To sustain an exponential rate of performance improvement, the minimal historic microchip material set of silicon, silicon dioxide and aluminum must proliferate in the future.
It will have to include such new materials as: silicon-based compound semiconductors, particularly for optoelectronics; both low- and high-permittivity insulators, such as silicon dioxide aerogels and ceramics, respectively; and copper alloy conductors.
The modern microchip manufacturing process sequence is the most complex and unforgiving volume production technology ever successfully practiced. To date, the precise material deposition, micropatterning and removal processes in microchip fabrication have been used almost exclusively to generate microelectronic products.
Imagine a wristwatch that is also a cellular telephone-computer terminal with color display and a built-in real-time language translator for point-to-point worldwide communication.
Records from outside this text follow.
-- ==== Sys2Proof/Machine/Heat.lean ====
section
/-!
DEFINITION. The heat controller (chapters 2 and 3): the current heat and the queue, arming, start,
recall, the end of a heat, and the master-time limit (R8).
-/

namespace Sys2Proof.Machine

/-! ### Current heat and queue (R25 to R30) -/

/-- The labels the lane table gets from a heat, empty with none (R27, R29). -/
def State.setLabels (current : Option HeatRecord) (s : State) : State :=
  { s with lanes := tab fun lane =>
      { s.lanes[lane] with
        label := match current with
          | none => []
          | some h => if h.enters lane then h.labels[lane] else [] } }

/-- A heat record becomes current, or none does: the race state, the flags and the marks, the labels,
the board and the HEAT_STATE notice (R27, R29, R30). -/
def State.setCurrent (current : Option HeatRecord) (cause : HeatCause) (s : State) : State :=
  let previous := s.heat.race
  let s := { s with heat :=
      { s.heat with
        current := current, flags := .clear, setMark := none, startMark := none, guardEnd := none
        race := if current.isSome then .loaded else .idle } }
  ((s.setLabels current).boardNewHeat).notifyHeat previous cause

/-- The queue head is promoted, or no heat is current (R29, R30). -/
def State.promote (cause : HeatCause) (s : State) : State :=
  match s.heat.queue with
  | [] => s.setCurrent none cause
  | h :: rest => ({ s with heat := { s.heat with queue := rest } } : State).setCurrent (some h) cause

/-- Two records carry the same event and heat numbers (R25). -/
def sameNumbers (event heat : Nat) (h : HeatRecord) : Bool := h.event == event && h.heat == heat

/-- LOAD_HEAT (R26). -/
def State.handleLoadHeat (payload : List Byte) (s : State) : Handled :=
  match s.store.inForce with
  | none => s.deny .notConfigured
  | some p =>
    match heatFault p.installed payload with
    | some (field, detail) => s.deny (.badField field detail)
    | none =>
      let h := heatOf p.course payload
      if s.heat.current.any (sameNumbers h.event h.heat) || s.heat.queue.any (sameNumbers h.event h.heat)
      then s.deny .duplicate
      else if s.heat.race = .idle then (s.setCurrent (some h) .load).accept .placedCurrent
      else if Config.queueMax ≤ s.heat.queue.length then s.deny .queueFull
      else
        ({ s with heat := { s.heat with queue := s.heat.queue ++ [h] } } : State).accept
          (.placedQueued (s.heat.queue.length + 1) (s.heat.queue.length + 1))

/-- WITHDRAW_HEAT: a queued record first, then the current heat in LOADED (R28, R29). -/
def State.handleWithdrawHeat (payload : List Byte) (s : State) : Handled :=
  if payload.length ≠ 3 then s.deny (.badField 0 none)
  else
    let event := wordAt payload 0
    let heat := byteAt payload 2
    match s.heat.queue.findIdx? (sameNumbers event heat) with
    | some i =>
      let queue := s.heat.queue.eraseIdx i
      ({ s with heat := { s.heat with queue := queue } } : State).accept (.withdrawn (i + 1) queue.length)
    | none =>
      if s.heat.current.any (sameNumbers event heat) then
        if s.heat.race = .loaded then
          let s' := s.promote .withdraw
          s'.accept (.newCurrent s'.numbers)
        else s.deny .wrongState
      else s.deny .notFound

/-- QUERY_QUEUE: the summary, or the full record at an index (R31). -/
def State.handleQueryQueue (payload : List Byte) (s : State) : Handled :=
  match payload with
  | [] =>
    s.accept (.queueSummary s.heat.race (s.heat.current.toList ++ s.heat.queue) s.heat.current.isSome)
  | [index] =>
    if index = 0#8 then
      match s.heat.current with
      | none => s.deny .notFound
      | some h => s.accept (.queueRecord h (effectiveBanner h) (some s.heat.flags))
    else
      match s.heat.queue[index.toNat - 1]? with
      | none => s.deny .notFound
      | some h => s.accept (.queueRecord h (effectiveBanner h) none)
  | _ => s.deny (.badField 0 none)

/-- NEXT_HEAT: the lane table cleared, the place order emptied without a notice, the board's hold and
frozen time gone, and the next heat promoted (R30, R75, R139, R161, R162). -/
def State.handleNextHeat (payload : List Byte) (s : State) : Handled :=
  if payload ≠ [] then s.deny (.badField 0 none)
  else if s.heat.race ≠ .official then s.deny .wrongState
  else
    let s' := { s with
      lanes := tab fun lane => .cleared .idle (s.lanes[lane]).label
      placing := { s.placing with order := [], linked := false }
      board := { s.board with hold := .none, frozen := none } }
    let s' := s'.promote .nextHeat
    s'.accept (.newCurrent s'.numbers)

/-! ### Arming (R36 to R38) -/

/-- Every entered lane in its cleared form, with a status and its label (R75). -/
def State.clearEntered (h : HeatRecord) (status : LaneStatus) (s : State) : State :=
  { s with lanes := tab fun lane =>
      if h.enters lane then .cleared status (s.lanes[lane]).label else s.lanes[lane] }

/-- The lowest entered lane that is not installed (R21, R36). -/
def missingLane (p : Profile) (h : HeatRecord) : Option Lane :=
  allLanes.find? fun lane => h.enters lane && !p.installed[lane]

/-- A taken ARM (R37). -/
def State.armHeat (h : HeatRecord) (s : State) : State :=
  let s := { s with
    heat := { s.heat with race := .armed, setMark := none, startMark := none, guardEnd := none }
    store := { s.store with setupOpen := false } }
  let s := s.clearEntered h .entered
  let s := if startWall h = .a then s.powerScanner else s
  s.notifyHeat .loaded .arm

/-- ARM (R36). -/
def State.handleArm (payload : List Byte) (s : State) : Handled :=
  if payload ≠ [] then s.deny (.badField 0 none)
  else
    match s.store.inForce with
    | none => s.deny .notConfigured
    | some p =>
      match s.heat.current with
      | none => s.deny .wrongState
      | some h =>
        if s.heat.race ≠ .loaded then s.deny .wrongState
        else
          match missingLane p h with
          | some lane => s.deny (.badField 6 (some lane.val))
          | none =>
            if s.timebase.state ≠ .locked then s.deny .notReady
            else if s.busy then s.deny .busy
            else if s.board.test then s.deny .testActive
            else (s.armHeat h).accept (.armed (decide (startWall h = .a)))

/-- An ARMED heat returns to LOADED: by DISARM (R38), or by the timebase reaching UNLOCKED (R8). -/
def State.disarmHeat (cause : HeatCause) (s : State) : State :=
  let s := { s with heat := { s.heat with race := .loaded, setMark := none, guardEnd := none } }
  let s := match s.heat.current with
    | none => s
    | some h => s.clearEntered h .idle
  (s.scannerOff.notifyHeat .armed cause).holdoverReturn

/-- DISARM (R38). -/
def State.handleDisarm (payload : List Byte) (s : State) : Handled :=
  if payload ≠ [] then s.deny (.badField 0 none)
  else if s.heat.race ≠ .armed then s.deny .wrongState
  else (s.disarmHeat .disarm).accept .empty

/-! ### Start (R40, R41) -/

/-- A stamp within the re-trigger guard (R40, R42). -/
def State.withinGuard (stamp : Nat) (s : State) : Bool :=
  (s.heat.guardEnd.map fun t => decide (stamp < t)).getD false

/-- Every entered lane becomes RACING, with leg 1, expected length 1 and gate base 0 (R41, R76, R79). -/
def State.raceEntered (h : HeatRecord) (s : State) : State :=
  { s with lanes := tab fun lane =>
      if h.enters lane then
        { s.lanes[lane] with status := .racing, leg := 1, expected := 1, gateBase := 0 }
      else s.lanes[lane] }

/-- A START signal is taken (R41): the marks, the lanes, the pads, the reactions, the HEAT_STATE notice
and after it the REACTION notice; then the closures that have already lasted Q ticks (R51, R55). -/
def State.startHeat (h : HeatRecord) (stamp : Nat) (cause : HeatCause) (s : State) : State :=
  let s := { s with
    heat := { s.heat with race := .running, startMark := some stamp, guardEnd := none }
    board := { s.board with hold := .none } }
  let s := ((s.raceEntered h).armPads stamp).settleStart h stamp
  ((s.notifyHeat .armed cause).notifyReactions (s.settledAtStart h)).qualifyArmed

/-- The START request (R40). -/
def State.handleStart (payload : List Byte) (s : State) : Handled :=
  if payload ≠ [] then s.deny (.badField 0 none)
  else if s.heat.race ≠ .armed then s.deny .wrongState
  else if s.withinGuard s.masterTime then s.deny .busy
  else
    match s.heat.current with
    | none => s.deny .wrongState
    | some h => (s.startHeat h s.masterTime .startRequest).accept (.started s.masterTime)

/-! ### Recall (R42 to R44) -/

/-- The recall window of the profile in force, in ticks (R43). -/
def State.recallTicks (s : State) : Nat :=
  limitTicks ((s.store.inForce.map (·.recallWindow)).getD 0)

/-- A stamp whose race time is less than the recall window; none is under a window of 0 (R43). -/
def State.withinRecall (stamp : Nat) (s : State) : Bool :=
  match s.heat.startMark with
  | none => false
  | some start =>
    decide (raceTimeOf start stamp < (s.recallTicks : Int)) && s.recallTicks != 0

/-- A recall is taken (R44). -/
def State.recallHeat (h : HeatRecord) (stamp : Nat) (cause : HeatCause) (s : State) : State :=
  let before := s.lanes
  let s := { s with
    heat := { s.heat with
      race := .armed, startMark := none, setMark := none
      guardEnd := some (stamp + Config.guardTicks) }
    board := { s.board with hold := .none }
    placing := { s.placing with order := [] } }
  let s := s.disarmPads.clearEntered h .entered
  (s.notifyPlaces .recall before).notifyHeat .running cause

/-- The RECALL request (R43). -/
def State.handleRecall (payload : List Byte) (s : State) : Handled :=
  if payload ≠ [] then s.deny (.badField 0 none)
  else if s.heat.race ≠ .running then s.deny .wrongState
  else if s.withinRecall s.masterTime = false then s.deny .tooLate
  else
    match s.heat.current with
    | none => s.deny .wrongState
    | some h => (s.recallHeat h s.masterTime .recallRequest).accept .empty

/-! ### The end of a heat (R46, R92, R93) -/

/-- Step 3 of the ending: a lane still RACING becomes CLOSED; with no departure counted its reaction is
NOT_ON_PLATFORM (R93, R123). Each lane has a REACTION notice of its own, by R124's last sentence, though its
first one could be read as one notice for all of them (log entry 55: DESIGN CHOICE). -/
def State.closeRacing (h : HeatRecord) (lane : Lane) (s : State) : State :=
  if h.enters lane = true ∧ (s.lanes[lane]).status = .racing then
    (s.updLane lane fun r => { r with status := .closed }).notOnPlatform lane
  else s

/-- Step 2 of the ending, for an entered lane (R93). -/
def State.closeOpen (h : HeatRecord) (lane : Lane) (s : State) : State :=
  if h.enters lane then s.closeWindow h .heatEnd lane else s

/-- The board driver at the entry to JUDGING: the end time is frozen, and a hold in force is spent
(R161, R162). -/
def State.freezeBoard (s : State) : State :=
  { s with board :=
      { s.board with
        frozen := some (hundredths s.raceTicks)
        hold := match s.board.hold with
          | .holding _ => .spent
          | other => other } }

/-- Step 2 of the ending: every open window of the heat closes with derivation, in lane order (R46,
R93). -/
def State.closeWindows (h : HeatRecord) (s : State) : State := s.eachLane (State.closeOpen h)

/-- Step 3: every lane still RACING becomes CLOSED, in lane order (R46, R93). -/
def State.closeLanes (h : HeatRecord) (s : State) : State := s.eachLane (State.closeRacing h)

/-- Step 4: every PENDING exchange is settled UNJUDGED, in lane order (R46, R130). -/
def State.settleExchanges (h : HeatRecord) (s : State) : State :=
  s.eachLane fun lane s => s.settlePending h lane .heatEnd

/-- Step 6: the race state becomes JUDGING (R46). -/
def State.enterJudging (s : State) : State :=
  ({ s with heat := { s.heat with race := .judging } } : State).freezeBoard

/-- A heat is ended from RUNNING, in the steps of R46; a HOLDOVER that waited returns after the
HEAT_STATE notice (R6). -/
def State.endHeat (h : HeatRecord) (cause : HeatCause) (s : State) : State :=
  let s := ((s.disarmPads.closeWindows h).closeLanes h).settleExchanges h
  (s.scannerOff.enterJudging.notifyHeat .running cause).holdoverReturn

/-- The heat is ended when the event leaves no entered lane RACING (R47). -/
def State.endIfDone (h : HeatRecord) (s : State) : State :=
  if s.allDone h then s.endHeat h .allLanesDone else s

/-- END_HEAT (R45). -/
def State.handleEndHeat (payload : List Byte) (s : State) : Handled :=
  if payload ≠ [] then s.deny (.badField 0 none)
  else if s.heat.race ≠ .running then s.deny .wrongState
  else
    match s.heat.current with
    | none => s.deny .wrongState
    | some h => (s.endHeat h .endRequest).accept .empty

/-- CLOSE_LANE (R92). -/
def State.handleCloseLane (payload : List Byte) (s : State) : Handled :=
  match payload with
  | [byte] =>
    if 9 < byte.toNat then s.deny (.badField 1 none)
    else if s.heat.race ≠ .running then s.deny .wrongState
    else
      let lane := laneOf byte.toNat
      match s.heat.current with
      | none => s.deny .wrongState
      | some h =>
        if (s.lanes[lane]).status ≠ .racing then s.deny .wrongState
        else
          let s' := s.updLane lane fun r => { r with status := .closed, window := none }
          let s' := (s'.notOnPlatform lane).settlePending h lane .laneClosed
          (s'.endIfDone h).accept (.laneClosed lane .closed)
  | _ => s.deny (.badField 0 none)

/-- The race-time limit: OVERTIME is set, then the heat ends (R48). -/
def State.overtime (s : State) : State :=
  match s.heat.current with
  | none => s
  | some h =>
    State.endHeat h .overtime
      { s with heat := { s.heat with flags := { s.heat.flags with overtime := true } } }

/-! ### The master-time limit (R8) -/

/-- The timebase at the limit: UNLOCKED, with the monitor and steering stopped (R1, R8). -/
def State.stopTimebase (s : State) : State :=
  { s with
    clock := max s.clock Config.masterLimit
    timebase := { s.timebase with state := .unlocked, goodCount := 0, steering := false } }

/-- The heat at the limit: an ARMED one is disarmed, a RUNNING one ended (R8). -/
def State.limitHeat (s : State) : State :=
  match s.heat.race, s.heat.current with
  | .armed, _ => s.disarmHeat .timebaseLimit
  | .running, some h => s.endHeat h .timebaseLimit
  | _, _ => s

/-- Master time reaches its limit: the timebase and the heat, then a measurement and a probe abandoned,
and the TIMEBASE notice after every notice these make (R8, R71, R134). -/
def State.reachLimit (s : State) : State :=
  State.notifyTimebase s.timebase.state .limitReached
    ((s.stopTimebase.limitHeat.abandonLeveling).endProbe false)

/-- QUERY_LANE (R95). With no heat current there is no inhibit, and the gate-open time is given as the gate
base itself, a point R95 leaves open (log entry 42: DESIGN CHOICE). -/
def State.handleQueryLane (payload : List Byte) (s : State) : Handled :=
  match payload with
  | [byte, first] =>
    if 9 < byte.toNat then s.deny (.badField 1 none)
    else if first = 0#8 ∨ 60 < first.toNat then s.deny (.badField 2 none)
    else
      let r := s.lanes[laneOf byte.toNat]
      let gate := (s.heat.current.map fun h => gateOpen h r).getD r.gateBase
      s.accept (.laneReport s.heat.race r gate ((r.lengths.drop (first.toNat - 1)).take 12))
  | _ => s.deny (.badField 0 none)

end Sys2Proof.Machine
end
The prospect is indeed fascinating and not an unrealistic future expectation for microelectronics.
But the prospects of applying microfabrication technology to the challenges of other non-electronic engineering and scientific disciplines are in many respects even more fascinating.
Imagine, for example, the notion of a self-navigating sub-sonic jet airplane with a 12-inch wingspan. Or envision "biochips" coated with millions of DNA probes in microscopic checkerboard patterns. They are optically scanned to expedite exact medical diagnoses that would otherwise be prohibitively expensive and time-consuming!
These images epitomize the potential proliferation of microfabrication technology in non-electronic applications. Such applications could embrace virtually all engineering and scientific disciplines of interest to Georgia Tech.